**The problem**.
Return the records in full, exactly as given.

═════ Entries shown ═════

/-- Code of an input. -/
def inputCode : Input → Nat
  | .stand => 0
  | .seat => 1
  | .brake => 2
  | .parkbtn => 3
  | .lift => 4
  | .key => 5

/-- Code of a combiner. -/
def CombinerId.code : CombinerId → Nat
  | .c0 => 0
  | .c1 => 1
  | .c2 => 2

/-- Code of an axis mode. -/
def AxisMode.code : AxisMode → Nat
  | .off => 0
  | .track => 1
  | .routine => 2
  | .service => 3

/-- Code of a latch state. -/
def LatchState.code : LatchState → Nat
  | .engaged => 0
  | .releasePreload => 1
  | .releasing => 2
  | .released => 3
  | .engaging => 4
  | .jammed => 5
  | .unlatchedFault => 6

/-- Code of a trip id. -/
def TripId.code : TripId → Nat
  | .trackTilt => 1
  | .trackSteer => 2
  | .sensorTilt => 3
  | .sensorSteer => 4
  | .handlebar => 5
  | .speed => 6
  | .trip1 => 7
  | .trip2 => 8

/-- Code of a grade. -/
def Grade.code : Grade → Nat
  | .none => 0
  | .degrade => 1
  | .lockdown => 2

/-- Code of a demand item. -/
def DemandItem.code : DemandItem → Nat
  | .none => 0
  | .lock => 1
  | .permit => 2

/-- Code of the reason of a hold end. -/
def EndReason.code : EndReason → Nat
  | .dropped => 1
  | .preempted => 2
  | .silent => 3
  | .takeover => 4
  | .dry => 5
  | .done => 6
  | .overspeed => 7
  | .safe => 8
  | .restart => 9
  | .park => 10

/-- Code of a demand source. -/
def DemandSource.code : DemandSource → Nat
  | .rider => 0
  | .path => 1
  | .dry => 2

/-- Code of a routine kind. -/
def RoutineKind.code : RoutineKind → Nat
  | .home => 0
  | .friction => 1
  | .lockTest => 2

/-- The routine kind of a code. -/
def RoutineKind.ofCode (n : Nat) : Option RoutineKind :=
  match n with
  | 0 => some .home
  | 1 => some .friction
  | 2 => some .lockTest
  | _ => none

/-- Code of an outcome. -/
def RoutineOutcome.code : RoutineOutcome → Nat
  | .none => 0
  | .pass => 1
  | .failSpan => 2
  | .failNoMove => 3
  | .failTimeout => 4
  | .failSlip => 5
  | .aborted => 6

/-- Code of a latch fault. -/
def LockFault.code : LockFault → Nat
  | .jammed => 1
  | .unlatched => 2
  | .slip => 3
  | .uncommanded => 4

/-- Code of a wake source. -/
def WakeSource.code : WakeSource → Nat
  | .wheel => 1
  | .key => 2
  | .input => 3
  | .link => 4

/-- Code of a calibration source. -/
def CalSource.code : CalSource → Nat
  | .user => 0
  | .factory => 1
  | .defaults => 2

/-- Value of a status code (R160). -/
def Status.code : Status → Nat
  | .ok => 0
  | .adjusted => 1
  | .busy => 2
  | .held => 3
  | .notNow => 4
  | .full => 5
  | .badArg => 6
  | .unknown => 7
  | .notReady => 8
  | .notHolder => 9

═════

**Response box**.
/-- Code of an input. -/
def inputCode : Input → Nat
  | .stand => 0
  | .seat => 1
  | .brake => 2
  | .parkbtn => 3
  | .lift => 4
  | .key => 5

/-- Code of a combiner. -/
def CombinerId.code : CombinerId → Nat
  | .c0 => 0
  | .c1 => 1
  | .c2 => 2

/-- Code of an axis mode. -/
def AxisMode.code : AxisMode → Nat
  | .off => 0
  | .track => 1
  | .routine => 2
  | .service => 3

/-- Code of a latch state. -/
def LatchState.code : LatchState → Nat
  | .engaged => 0
  | .releasePreload => 1
  | .releasing => 2
  | .released => 3
  | .engaging => 4
  | .jammed => 5
  | .unlatchedFault => 6

/-- Code of a trip id. -/
def TripId.code : TripId → Nat
  | .trackTilt => 1
  | .trackSteer => 2
  | .sensorTilt => 3
  | .sensorSteer => 4
  | .handlebar => 5
  | .speed => 6
  | .trip1 => 7
  | .trip2 => 8

/-- Code of a grade. -/
def Grade.code : Grade → Nat
  | .none => 0
  | .degrade => 1
  | .lockdown => 2

/-- Code of a demand item. -/
def DemandItem.code : DemandItem → Nat
  | .none => 0
  | .lock => 1
  | .permit => 2

/-- Code of the reason of a hold end. -/
def EndReason.code : EndReason → Nat
  | .dropped => 1
  | .preempted => 2
  | .silent => 3
  | .takeover => 4
  | .dry => 5
  | .done => 6
  | .overspeed => 7
  | .safe => 8
  | .restart => 9
  | .park => 10

/-- Code of a demand source. -/
def DemandSource.code : DemandSource → Nat
  | .rider => 0
  | .path => 1
  | .dry => 2

/-- Code of a routine kind. -/
def RoutineKind.code : RoutineKind → Nat
  | .home => 0
  | .friction => 1
  | .lockTest => 2

/-- The routine kind of a code. -/
def RoutineKind.ofCode (n : Nat) : Option RoutineKind :=
  match n with
  | 0 => some .home
  | 1 => some .friction
  | 2 => some .lockTest
  | _ => none

/-- Code of an outcome. -/
def RoutineOutcome.code : RoutineOutcome → Nat
  | .none => 0
  | .pass => 1
  | .failSpan => 2
  | .failNoMove => 3
  | .failTimeout => 4
  | .failSlip => 5
  | .aborted => 6

/-- Code of a latch fault. -/
def LockFault.code : LockFault → Nat
  | .jammed => 1
  | .unlatched => 2
  | .slip => 3
  | .uncommanded => 4

/-- Code of a wake source. -/
def WakeSource.code : WakeSource → Nat
  | .wheel => 1
  | .key => 2
  | .input => 3
  | .link => 4

/-- Code of a calibration source. -/
def CalSource.code : CalSource → Nat
  | .user => 0
  | .factory => 1
  | .defaults => 2

/-- Value of a status code (R160). -/
def Status.code : Status → Nat
  | .ok => 0
  | .adjusted => 1
  | .busy => 2
  | .held => 3
  | .notNow => 4
  | .full => 5
  | .badArg => 6
  | .unknown => 7
  | .notReady => 8
  | .notHolder => 9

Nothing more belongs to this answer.